Let us use H (for Henkin) to refer to the system that results when (YS) is added to K, i.e., H is the normal system whose new axioms are all sentences $\Box(A \leftrightarrow \Box A)\rightarrow\Box A$. H is clearly a proper extension of K, since $\Box(p \leftrightarrow \Box p)\rightarrow\Box p$ is not a theorem of K. For let $M = \langle N,<,V\rangle$, where for all $n$ in $N$, not: $nVp$. Then $p$ is false, $\Box p$ is false, $p\leftrightarrow\Box p$ is true, $\Box(p\leftrightarrow\Box p)$ is true, and therefore $\Box(p\leftrightarrow\Box p)\rightarrow\Box p$ is false, at all $n$ in $M$.
Why can't that argument be used in a model of GL? That is, what is it about GL's models (transitive, irreflexive, converse wellfounded ones) that makes the above argument fail?
Ok I got it.

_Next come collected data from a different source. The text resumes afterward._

theorem State.stepEnd_within {msk : Nat} {s00 : State} (s : State) (l : Lane) (n code : Nat) (hm : 4947802324991 &&& msk = 4947802324991) (h0 : Within msk s00 s) :
    Within1 msk s00 (State.stepEnd s l n code) := by
  refine within1_trans h0 ?_
  unfold State.stepEnd
  lift_lets -useContext -merge -underBinder
  intro x0
  try clear_value x0
  intro x1
  have hx1 : Within msk s x1 := (within_ite (fun _ => (Within.refl _)) (fun _ => (within_ite (fun _ => (within_ite (fun _ => (State.lampOutcome_within _ _ _ _ (msub rfl hm) (State.modLamp_within _ _ _ (msub rfl hm) (State.openRecord_within _ _ (msub rfl hm) (Within.refl _))))) (fun _ => (Within.refl _)))) (fun _ => (State.lampOutcome_within _ _ _ _ (msub rfl hm) (Within.refl _))))))
  clear_value x1
  refine within1_ite (fun _ => ?_) (fun _ => ?_)
  · exact ⟨Within.snd (within_ite (fun _ => (State.setPhase_within _ _ _ (msub rfl hm) hx1)) (fun _ => (State.startFails_within _ _ (msub rfl hm) hx1)))⟩
  · exact ⟨Within.snd (State.stepAfter_within _ _ _ (msub rfl hm) (State.setPhase_within _ _ _ (msub rfl hm) hx1))⟩

theorem runSteps_within {msk : Nat} {s00 : State} (l : Lane) (inp : StartInputs) (k n : Nat) (s : State)
    (hm : 17592186044415 &&& msk = 17592186044415) (h0 : Within msk s00 s) : Within msk s00 (runSteps l inp k n s) := by
  induction k generalizing n s with
  | zero => exact h0
  | succ k ih =>
    unfold runSteps
    have h1 := State.stepRun_within s l inp n (msub rfl hm) h0
    have h2 := State.stepEnd_within (s.stepRun l inp n).2 l n (s.stepRun l inp n).1 (msub rfl hm) h1.h
    refine within_ite (fun _ => h1.h) fun _ => within_ite (fun _ => ?_) fun _ => h2.h
    exact ih _ _ (State.stepEnter_within _ _ _ (msub rfl hm) h2.h)

theorem State.stepForced_within {msk : Nat} {s00 : State} (s : State) (l : Lane) (inp : StartInputs) (n code : Nat) (hm : 17592186044415 &&& msk = 17592186044415) (h0 : Within msk s00 s) :
    Within msk s00 (State.stepForced s l inp n code) := by
  refine within_trans h0 ?_
  unfold State.stepForced
  lift_lets -useContext -merge -underBinder
  intro x0
  have hx0 : Within1 msk s x0 := (State.stepEnd_within _ _ _ _ (msub rfl hm) (Within.refl _))
  clear_value x0
  refine within_ite (fun _ => ?_) (fun _ => ?_)
  · exact (runSteps_within _ _ _ _ _ (msub rfl hm) (State.stepEnter_within _ _ _ (msub rfl hm) hx0.h))
  · exact hx0.h

theorem execLaneStart_within {msk : Nat} (l : Lane) (inp : StartInputs) (s : State) (hm : 17592186044415 &&& msk = 17592186044415) :
    WithinOut msk s (execLaneStart l inp s) := by
  unfold execLaneStart
  exact withinOut_next (by
    split
    · refine within_ite (fun _ => ?_) (fun _ => ?_)
      · exact (runSteps_within _ _ _ _ _ (msub rfl hm) (State.stepEnter_within _ _ _ (msub rfl hm) (within_set _ _ _ _ (fsub rfl hm) (Within.refl _))))
      · exact (Within.refl _)
    · refine within_ite (fun _ => ?_) (fun _ => ?_)
      · exact (runSteps_within _ _ _ _ _ (msub rfl hm) (State.stepEnter_within _ _ _ (msub rfl hm) (Within.refl _)))
      · exact (Within.refl _)
    · exact (runSteps_within _ _ _ _ _ (msub rfl hm) (Within.refl _))
    · exact (Within.refl _)
)

theorem execStartStepTimeout_within {msk : Nat} (l : Lane) (inp : StartInputs) (s : State) (hm : 17592186044415 &&& msk = 17592186044415) :
    WithinOut msk s (execStartStepTimeout l inp s) := by
  unfold execStartStepTimeout
  exact withinOut_next (by
    split
    · refine within_ite (fun _ => ?_) (fun _ => ?_)
      · exact (Within.refl _)
      · exact (State.stepForced_within _ _ _ _ _ (msub rfl hm) (within_advTo _ (msub rfl hm) (Within.refl _)))
    · exact (Within.refl _)
)

theorem execPartnerWaitExpiry_within {msk : Nat} (l : Lane) (inp : StartInputs) (s : State) (hm : 17592186044415 &&& msk = 17592186044415) :
    WithinOut msk s (execPartnerWaitExpiry l inp s) := by
  unfold execPartnerWaitExpiry
  exact withinOut_next (by
    split
    · lift_lets -useContext -merge -underBinder
      intro x0
      try clear_value x0
      refine within_ite (fun _ => ?_) (fun _ => ?_)
      · exact (Within.refl _)
      · exact (State.stepForced_within _ _ _ _ _ (msub rfl hm) (within_set _ _ _ _ (fsub rfl hm) (within_advTo _ (msub rfl hm) (Within.refl _))))
    · exact (Within.refl _)
)

theorem execTimeWaitExpiry_within {msk : Nat} (l : Lane) (inp : StartInputs) (s : State) (hm : 17592186044415 &&& msk = 17592186044415) :
    WithinOut msk s (execTimeWaitExpiry l inp s) := by
  unfold execTimeWaitExpiry
  exact withinOut_next (by
    split
    · lift_lets -useContext -merge -underBinder
      intro x0
      have hx0 : Within1 msk s x0 := (State.noTime_within _ _ (msub rfl hm) (within_advTo _ (msub rfl hm) (Within.refl _)))
      clear_value x0
      exact (State.stepForced_within _ _ _ _ _ (msub rfl hm) hx0.h)
    · exact (Within.refl _)
)

theorem execBootNext_within {msk : Nat} (l : Lane) (slot : Fin 4) (s : State) (hm : 17179869186 &&& msk = 17179869186) :
    WithinOut msk s (execBootNext l slot s) := by
  unfold execBootNext
  exact withinOut_next (within_ite (fun _ => (State.bootNext_within _ _ _ (msub rfl hm) (Within.refl _))) (fun _ => (Within.refl _)))

theorem execKeyRevoke_within {msk : Nat} (l : Lane) (slot : Fin 4) (key : Nat) (s : State) (hm : 17179869186 &&& msk = 17179869186) :
    WithinOut msk s (execKeyRevoke l slot key s) := by
  unfold execKeyRevoke
  lift_lets -useContext -merge -underBinder
  intro x0 x1
  try clear_value x1
  exact withinOut_next (within_ite (fun _ => (Within.refl _)) (fun _ => (within_ite (fun _ => (within_set _ _ _ _ (fsub rfl hm) (within_modNv _ _ (msub rfl hm) (Within.refl _)))) (fun _ => (within_set _ _ _ _ (fsub rfl hm) (Within.refl _))))))

theorem State.modLoader_within {msk : Nat} {s00 : State} (s : State) (l : Lane) (f : LoaderSt → LoaderSt) (hm : 0 &&& msk = 0) (h0 : Within msk s00 s) :
    Within msk s00 (State.modLoader s l f) := by
  refine within_trans h0 ?_
  unfold State.modLoader
  exact (State.modStart_within _ _ _ (msub rfl hm) (Within.refl _))

theorem execLoaderBlockStart_within {msk : Nat} (l : Lane) (block crc : Nat) (s : State) (hm : 0 &&& msk = 0) :
    WithinOut msk s (execLoaderBlockStart l block crc s) := by
  unfold execLoaderBlockStart
  exact withinOut_next (within_ite (fun _ => (State.modLoader_within _ _ _ (msub rfl hm) (Within.refl _))) (fun _ => (Within.refl _)))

If $p$ is false at all worlds, then at a "bottommost" world $n$, $n\models\neg p$ and $n\models\square p$, and $n\models\neg(p\leftrightarrow\square p)$ and therefore (from transitivity and converse wellfoundedness) $0 \not\models\square(p\leftrightarrow\square p)$ (where $0$ is the "first" world) whence $0\models \square(p\leftrightarrow\square p) \rightarrow\square p$.
And we can reason inductively from there to prove that no matter what, it will always be the case that $0\models \square(p\leftrightarrow\square p) \rightarrow\square p$.
Okay.